The prison is a key component of the state’s coercive apparatus, the overriding function of which is to ensure social control. The etymology of the term “penitentiary“ furnishes a clue to the controlling idea behind the “prison system” at its inception. The penitentiary was projected as the locale for doing penitence for an offense against society, the physical and spiritual purging of proclivities to challenge rules and regulations which command total obedience.

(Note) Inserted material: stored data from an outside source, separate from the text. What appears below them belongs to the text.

theorem referenceAndPlls_met_6 : ∃ (n : Nat) (s : State),
    ((mapFind s.pwr.pllOn n).isSome = true ∧ s.on BZ_AON.AON_STAT_REF_PRESENT = true) ∧
    (s.stage = 8 ∧ s.pm ≤ 1 ∧ s.pwr.entry.isNone = true ∧ s.pwr.wake.isNone = true) :=
  ⟨0, pllState, by decide⟩

theorem referenceAndPlls_met_7 : ∃ (n a : Nat) (s : State),
    (mapFind s.pwr.pllOn n = some a ∧ s.bitOn BZ_PM.PLL_LOCK n = false ∧ a + 40 ≤ s.tick) ∧
    (s.booting = false ∧ s.pwr.wake = none ∧ s.pwr.wakeLocks = false) :=
  ⟨1, 0, { awakeState with tick := 40, pwr := { pwrReset with pllOn := [(1, 0)] } }, by decide⟩

theorem referenceAndPlls_met_8 : ∃ (n a : Nat) (s : State),
    (mapFind s.pwr.pllOn n = some a ∧ s.bitOn BZ_PM.PLL_LOCK n = false ∧ a + 40 ≤ s.tick) ∧
    (s.booting = false ∧ (s.pwr.wake.isSome = true ∨ s.pwr.wakeLocks = true)) :=
  ⟨0, 0, { awakeState with tick := 40, pwr := { pwrReset with pllOn := [(0, 0)], wakeLocks := true } }, by decide⟩

theorem referenceAndPlls_met_9 : ∃ (n a : Nat) (s : State),
    (mapFind s.pwr.pllOn n = some a ∧ s.bitOn BZ_PM.PLL_LOCK n = false ∧ a + 40 ≤ s.tick) ∧
    (s.booting = true ∧ s.pwr.wake = none ∧ s.pwr.wakeLocks = false) :=
  ⟨0, 0, { State.reset.wr DEV.BOOT_STAGE 1 with tick := 40, pwr := { pwrReset with pllOn := [(0, 0)] } }, by decide⟩

theorem referenceAndPlls_met_10 : ∃ (n : Nat) (s : State),
    (n ≠ 0xFF ∧ (mapFind s.pwr.pllOn n).isSome = true) :=
  ⟨0, pllState, by decide⟩

theorem referenceAndPlls_met_11 : ∃ (s : State),
    s.on BZ_AON.AON_STAT_REF_PRESENT = false :=
  ⟨pllState.wr BZ_AON.AON_STAT_REF_PRESENT 0, by decide⟩

theorem referenceAndPlls_met_12 : ∃ (n page : Nat) (start : Bool) (s : State),
    (n < 8 ∧ page ∈ s.blockPages ∧ (pllsOf s.part page).contains n = true ∧ s.bst page ≠ .off) :=
  ⟨0, 0x010, false, pllState, by decide⟩

theorem powerRequests_met_1 : ∃ (rq : Requester) (d0 dh : Bool) (s : State),
    (s.answers rq 0x002 ∧ s.on BZ_PM.PM_STATE_IN_TRANSITION = false ∧ s.pm < 2 ∧ s.pendingAll = 0 ∧ s.wakeNow = (0, false)) :=
  ⟨.bezel, false, false, awakeState, by rw [pendingAll_zero] <;> decide⟩

theorem powerRequests_met_2 : ∃ (rq : Requester) (dh : Bool) (s : State),
    (s.answers rq 0x002 ∧ s.on BZ_PM.PM_STATE_IN_TRANSITION = false ∧ s.pm < 3 ∧ s.pendingAll = 0 ∧ s.wakeNow = (0, false)) :=
  ⟨.tap, false, awakeState.wr BZ_PM.PM_STATE_CUR 2, by rw [pendingAll_zero] <;> decide⟩

theorem powerRequests_met_3 : ∃ (rq : Requester) (s : State),
    (s.answers rq 0x002 ∧ s.on BZ_PM.PM_STATE_IN_TRANSITION = false ∧ s.pm < 4 ∧ s.pendingAll = 0 ∧ s.wakeNow = (0, false)) :=
  ⟨.pf, awakeState.wr BZ_PM.PM_STATE_CUR 3, by rw [pendingAll_zero] <;> decide⟩

theorem powerRequests_met_4 : ∃ (target : Nat) (s : State),
    target < 8 :=
  ⟨4, clockedState, by decide⟩

theorem powerRequests_met_5 : ∃ (rq : Requester) (d0 dh : Bool) (s : State),
    (s.answers rq 0x002 ∧ s.on BZ_PM.PM_STATE_IN_TRANSITION = true) :=
  ⟨.bezel, true, true, awakeState.wr BZ_PM.PM_STATE_IN_TRANSITION 1, by decide⟩

theorem powerRequests_met_6 : ∃ (rq : Requester) (d0 dh : Bool) (s : State),
    (s.answers rq 0x002 ∧ s.on BZ_PM.PM_STATE_IN_TRANSITION = false ∧ s.pm < 2 ∧ s.pendingAll ≠ 0) :=
  ⟨.bezel, true, true, pendingState, ⟨by decide, by decide, by decide, pendingAll_pos _ 1 0 (by decide) (by decide) (by decide)⟩⟩

theorem powerRequests_met_7 : ∃ (rq : Requester) (dh : Bool) (s : State),
    (s.answers rq 0x002 ∧ s.on BZ_PM.PM_STATE_IN_TRANSITION = false ∧ s.pm < 2 ∧ s.pendingAll = 0) :=
  ⟨.bezel, true, awakeState, by rw [pendingAll_zero] <;> decide⟩

theorem powerRequests_met_8 : ∃ (rq : Requester) (d0 dh : Bool) (s : State),
    (s.answers rq 0x002 ∧ s.on BZ_PM.PM_STATE_IN_TRANSITION = false ∧ s.pm < 2 ∧ s.pendingAll = 0 ∧ s.wakeNow ≠ (0, false)) :=
  ⟨.bezel, true, true, awakeState.fire 0 0, by rw [pendingAll_zero] <;> decide⟩

theorem powerRequests_met_9 : ∃ (rq : Requester) (s : State),
    (s.answers rq 0x002 ∧ s.pm = 0 ∧ s.pwr.entry = none ∧ s.pwr.wake = none) :=
  ⟨.pf, awakeState, by decide⟩

theorem powerRequests_met_10 : ∃ (rq : Requester) (s : State),
    (s.answers rq 0x002 ∧ 2 ≤ s.pm ∧ s.pwr.entry = none ∧ s.pwr.wake = none) :=
  ⟨.pf, awakeState.wr BZ_PM.PM_STATE_CUR 4, by decide⟩

theorem powerRequests_met_11 : ∃ (rq : Requester) (target : Nat) (s : State),
    (s.answers rq 0x002 ∧ (target % 8 = 1 ∨ 5 ≤ target % 8) ∧ s.on BZ_PM.PM_STATE_IN_TRANSITION = false) :=
  ⟨.mspi, 1, awakeState, by decide⟩

theorem sleepAndWakeTransitions_met_1 : ∃ (s : State),
    (s.on BZ_PM.AUTO_DOZE_EN = true ∧ s.pm = 0 ∧ s.stage = 8 ∧ s.pwr.entry = none ∧ s.pwr.wake = none) ∧
    (s.sch.reqs = [] ∧ s.pendingAll = 0 ∧ s.dozeAfter ≤ s.pwr.idle ∧ s.pwr.tripped = false) :=
  ⟨{ awakeState.wr BZ_PM.AUTO_DOZE_EN 1 with pwr := { pwrReset with idle := 100000 } }, by rw [pendingAll_zero] <;> decide⟩

theorem sleepAndWakeTransitions_met_2 : ∃ (g : DozeTrigger) (s : State),
    (s.dozeTriggered g = true ∧ s.pm = 1 ∧ s.pwr.entry = none ∧ s.pwr.dozeExit = none) :=
  ⟨.doorbell, (awakeState.wr BZ_PM.PM_STATE_CUR 1).fire 79 1, by decide⟩

theorem sleepAndWakeTransitions_met_3 : ∃ (target a since from_ : Nat) (s : State),
    (s.pwr.entry = some (target, since, from_) ∧ s.pwr.entryFrom = some a ∧ a + entryTime target ≤ s.tick ∧ 2 ≤ target ∧ target ≤ 4) :=
  ⟨4, 0, 0, 0, { clockedState with tick := 2000, pwr := { pwrReset with entry := some (4, 0, 0), entryFrom := some 0 } }, by decide⟩

theorem sleepAndWakeTransitions_met_4 : ∃ (rq : Requester) (v : Nat) (s : State),
    s.answers rq 0x002 :=
  ⟨.bezel, 0, State.reset, by decide⟩

theorem sleepAndWakeTransitions_met_5 : ∃ (s : State),
    ((s.pwr.timerLate = none ∧ s.rd64 BZ_PM.WAKE_TICK_LO BZ_PM.WAKE_TICK_HI = s.tick) ∨ s.pwr.timerLate.any (fun t => decide (t < s.tick)) = true) :=
  ⟨State.reset.wr64 BZ_PM.WAKE_TICK_LO BZ_PM.WAKE_TICK_HI 0, by decide⟩

theorem sleepAndWakeTransitions_met_6 : ∃ (src : Nat) (e0 : Bool) (s : State),
    (s.wakeNow = (src, e0) ∧ (src ≠ 0 ∨ e0 = true) ∧ s.pwr.entry = none ∧ 2 ≤ s.pm ∧ s.pwr.wake = none ∧ s.pwr.wokeAt ≠ some s.tick) :=
  ⟨1, false, ((awakeState.wr BZ_PM.PM_STATE_CUR 3).wr BZ_PM.WAKE_EN 63).fire 13 0, by decide⟩

theorem sleepAndWakeTransitions_met_7 : ∃ (src : Nat) (e0 : Bool) (s : State),
    (s.wakeNow = (src, e0) ∧ s.pwr.wokeAt = some s.tick) :=
  ⟨1, false, { ((awakeState.wr BZ_PM.PM_STATE_CUR 3).wr BZ_PM.WAKE_EN 63).fire 13 0 with pwr := { pwrReset with wokeAt := some 0 } }, by decide⟩

theorem sleepAndWakeTransitions_met_8 : ∃ (src : Nat) (e0 : Bool) (s : State),
    (s.wakeNow = (src, e0) ∧ (src ≠ 0 ∨ e0 = true) ∧ s.pwr.wokeAt ≠ some s.tick) :=
  ⟨1, false, { ((awakeState.wr BZ_PM.PM_STATE_CUR 3).wr BZ_PM.WAKE_EN 63).fire 13 0 with pwr := { pwrReset with entry := some (4, 0, 3) } }, by decide⟩

theorem sleepAndWakeTransitions_met_9 : ∃ (s : State),
    (s.wakeNow = (0, false) ∧ s.pwr.wokeAt ≠ some s.tick) :=
  ⟨awakeState, by decide⟩

theorem sleepAndWakeTransitions_met_10 : ∃ (pllF linkF stackF : List Nat) (since at_ : Nat) (s : State),
    (s.pwr.wake = some (since, at_) ∧ at_ ≤ s.tick) :=
  ⟨[1], [0], [3], 0, 9000, { clockedState.wr BZ_PM.PM_STATE_CUR 4 with tick := 9000, pwr := { pwrReset with wake := some (0, 9000), pllOn := [(0, 1), (1, 1)] } }, by decide⟩

theorem sleepAndWakeTransitions_met_11 : ∃ (h : Nat) (z : HbmZero) (s : State),
    (mapFind s.pwr.zero h = some z ∧ z.early.contains z.next = false ∧ h < 4 ∧ zeroDue z s.tick = true ∧ s.hbmRuns h = true) :=
  ⟨3, { since := 0, next := 12287, early := [] }, { ((awakeState.setBlk 0x0A3 (blockIn .ready)).dpaWrite 0x17FFFFFFFF [1]).wr (HBM.HBM_STAT_ZEROING 3) 1 with tick := 21475, pwr := { pwrReset with zero := [(3, { since := 0, next := 12287, early := [] })] } }, by decide⟩

theorem sleepAndWakeTransitions_met_12 : ∃ (h : Nat) (z : HbmZero) (s : State),
    (mapFind s.pwr.zero h = none ∨ (mapFind s.pwr.zero h = some z ∧ (zeroDue z s.tick = false ∨ s.hbmRuns h = false))) :=
  ⟨0, { since := 0, next := 0, early := [] }, { awakeState with pwr := { pwrReset with zero := [(0, { since := 0, next := 0, early := [] })] } }, by decide⟩

theorem telemetryCapAndThermalLimits_met_1 : ∃ (values : List Int) (i : Nat) (v : Int) (s : State),
    (i < 64 ∧ i ≠ 56 ∧ values[i]? = some v ∧ s.on (BZ_THERM.SENS_STALE i) = false) :=
  ⟨[-16, 1680], 1, 1680, awakeState, by decide⟩

theorem telemetryCapAndThermalLimits_met_2 : ∃ (values : List Int) (i : Nat) (s : State),
    (i < 64 ∧ i ≠ 56 ∧ s.on (BZ_THERM.SENS_STALE i) = true) :=
  ⟨[1, 2], 0, awakeState.wr (BZ_THERM.SENS_STALE 0) 1, by decide⟩

theorem telemetryCapAndThermalLimits_met_3 : ∃ (s : State),
    (s.pwr.tripped = false) :=
  ⟨{ awakeState with pwr := { pwrReset with power := [700, 600] } }, by decide⟩

theorem telemetryCapAndThermalLimits_met_4 : ∃ (f : Nat) (l : List Nat) (s : State),
    (s.pwr.tripped = false ∧ s.pwr.facetHeld = 0 ∧ s.capOp f < 6 ∧ l = (s.rd (BZ_THERM.SENS_VALUE 56) :: s.pwr.power).take 1000) ∧
    (clampNat 60 180 (s.rd BZ_PM.PCAP_CAP_W) * 1020 * l.length < l.foldl (· + ·) 0 * 100) ∧
    (s.byWork false (s.facets.filter (fun g => decide (s.facetOp g < 6))) = some f) :=
  ⟨0, [2000], awakeState.wr (BZ_THERM.SENS_VALUE 56) 2000, by decide⟩

theorem telemetryCapAndThermalLimits_met_5 : ∃ (f : Nat) (l : List Nat) (s : State),
    (s.pwr.tripped = false ∧ s.pwr.facetHeld = 0 ∧ 0 < s.capOp f ∧ l = (s.rd (BZ_THERM.SENS_VALUE 56) :: s.pwr.power).take 1000) ∧
    (l.foldl (· + ·) 0 * 100 < clampNat 60 180 (s.rd BZ_PM.PCAP_CAP_W) * 950 * l.length) ∧
    (s.byWork true (s.facets.filter (fun g => decide (0 < s.capOp g))) = some f) :=
  ⟨3, [0], { awakeState with pwr := { pwrReset with capOp := 0x1000 } }, by decide⟩

theorem telemetryCapAndThermalLimits_met_6 : ∃ (f : Nat) (s : State),
    (s.hasFacet f = true ∧ 105 * 16 ≤ s.testTemp f ∧ s.pwr.tripped = false) ∧
    (s.on (BZ_THERM.SENS_STALE (8 + 2 * f)) = false ∧ (s.bst (pgFct f 0)).live = true ∧ s.stage = 8) :=
  ⟨3, (awakeState.setBlk 0x058 (blockIn .ready)).wr (BZ_THERM.SENS_VALUE 14) 1680, by decide⟩

theorem telemetryCapAndThermalLimits_met_7 : ∃ (i : Nat) (s : State),
    (i < 8 ∧ 105 * 16 ≤ toSigned 16 (s.rd (BZ_THERM.SENS_VALUE i)) ∧ s.pwr.crownOver = false ∧ s.pwr.tripped = false) :=
  ⟨7, awakeState.wr (BZ_THERM.SENS_VALUE 7) 1680, by decide⟩

theorem telemetryCapAndThermalLimits_met_8 : ∃ (h : Nat) (s : State),
    (h < 4 ∧ s.on (BZ_THERM.SENS_STALE (20 + h)) = false ∧ s.bitOn BZ_THERM.THERM_STAT_HBM_LIMIT h = false) ∧
    95 * 16 ≤ toSigned 16 (s.rd (BZ_THERM.SENS_VALUE (20 + h))) :=
  ⟨3, awakeState.wr (BZ_THERM.SENS_VALUE 23) 1520, by decide⟩

theorem telemetryCapAndThermalLimits_met_9 : ∃ (h : Nat) (s : State),
    (h < 4 ∧ s.on (BZ_THERM.SENS_STALE (20 + h)) = false ∧ s.bitOn BZ_THERM.THERM_STAT_HBM_LIMIT h = true) ∧
    toSigned 16 (s.rd (BZ_THERM.SENS_VALUE (20 + h))) ≤ 90 * 16 :=
  ⟨0, (awakeState.wr (BZ_THERM.SENS_VALUE 20) 1440).wr BZ_THERM.THERM_STAT_HBM_LIMIT 1, by decide⟩

theorem telemetryCapAndThermalLimits_met_10 : ∃ (rail n : Nat) (s : State),
    mapFind s.pwr.rails rail = some (2, n) :=
  ⟨5, 0, { awakeState with pwr := { pwrReset with rails := [(5, (2, 0))] } }, by decide⟩

/-! ### Resets and boot -/

theorem resetsOfTheDevice_met_1 : ∃ (low : Nat) (s : State),
    (s.pwr.tripped = true ∨ s.justReset = false) :=
  ⟨0, State.reset, by decide⟩

theorem resetsOfTheDevice_met_2 : ∃ (low : Nat) (s : State),
    (s.pwr.tripped = false ∧ s.stage = 8) :=
  ⟨9, awakeState, by decide⟩

theorem resetsOfTheDevice_met_3 : ∃ (s : State),
    (s.pwr.tripped = false ∧ s.justReset = false ∧ s.wdogExpired = true) :=
  ⟨{ awakeState with tick := 4000000000 }, by decide⟩

theorem resetsOfTheDevice_met_4 : ∃ (a : Nat) (s : State),
    (s.pwr.tripped = false ∧ s.justReset = false ∧ s.boot.resetNext = some a ∧ a < s.tick) :=
  ⟨4, { awakeState with tick := 5, boot := { awakeState.boot with resetNext := some 4 } }, by decide⟩

theorem resetsOfTheDevice_met_7 : ∃ (s : State),
    (s.perstLow = true) :=
  ⟨{ State.reset with boot := { State.reset.boot with perstHigh := false, perstRel := 5 } }, by decide⟩

theorem resetsOfTheDevice_met_8 : ∃ (s : State),
    (s.stage ≠ 8 ∧ s.perstLow = false) :=
  ⟨State.reset, by decide⟩

theorem resetsOfTheDevice_met_9 : ∃ (s : State),
    (s.pwr.crownReach.any (fun a => decide (a + 1000 ≤ s.tick)) = true ∧ 105 * 16 ≤ s.crownTemp ∧ s.pwr.tripped = false) :=
  ⟨{ pllState.wr (BZ_THERM.SENS_VALUE 0) 1680 with tick := 1000, pwr := { pwrReset with crownReach := [0] } }, by decide⟩

theorem resetsOfTheDevice_met_10 : ∃ (s : State),
    (s.wdogExpired = true ∧ s.pwr.tripped = false ∧ s.stage ≠ 8) :=
  ⟨{ State.reset with tick := 4000000000 }, by decide⟩

theorem resetsOfTheDevice_met_11 : ∃ (s : State),
    (s.wdogExpired = true ∧ s.pwr.tripped = false ∧ s.stage = 8 ∧ s.on BZ_RESET.WDOG_CFG_ACTION = true) :=
  ⟨{ awakeState.wr BZ_RESET.WDOG_CFG_ACTION 1 with tick := 4000000000 }, by decide⟩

While cloaking itself with the bourgeois aura of universality—imprisonment was supposed to cut across all class lines, as crimes were to be defined by the act, not the perpetrator—the prison has actually operated as an instrument of class domination, a means of prohibiting the have-nots from encroaching upon the haves.
The occurrence of crime is inevitable in a society in which wealth is unequally distributed, as one of the constant reminders that society’s productive forces are being channeled in the wrong direction. The majority of criminal offenses bear a direct relationship to property. Contained in the very concept of property crimes are profound but suppressed social needs which express themselves in antisocial modes of action. Spontaneously produced by a capitalist organization of society, this type of crime is at once a protest against society and a desire to partake of its exploitative content. It challenges the symptoms of capitalism, but not its essence.
Some Marxists in recent years have tended to banish “criminals“ and the lumpenproletariat as a whole from the arena of revolutionary struggle. Apart from the absence of any link binding the criminal to the means of production, underlying this exclusion has been the assumption that individuals who have recourse to antisocial acts are incapable of developing the discipline and collective orientation required by revolutionary struggle.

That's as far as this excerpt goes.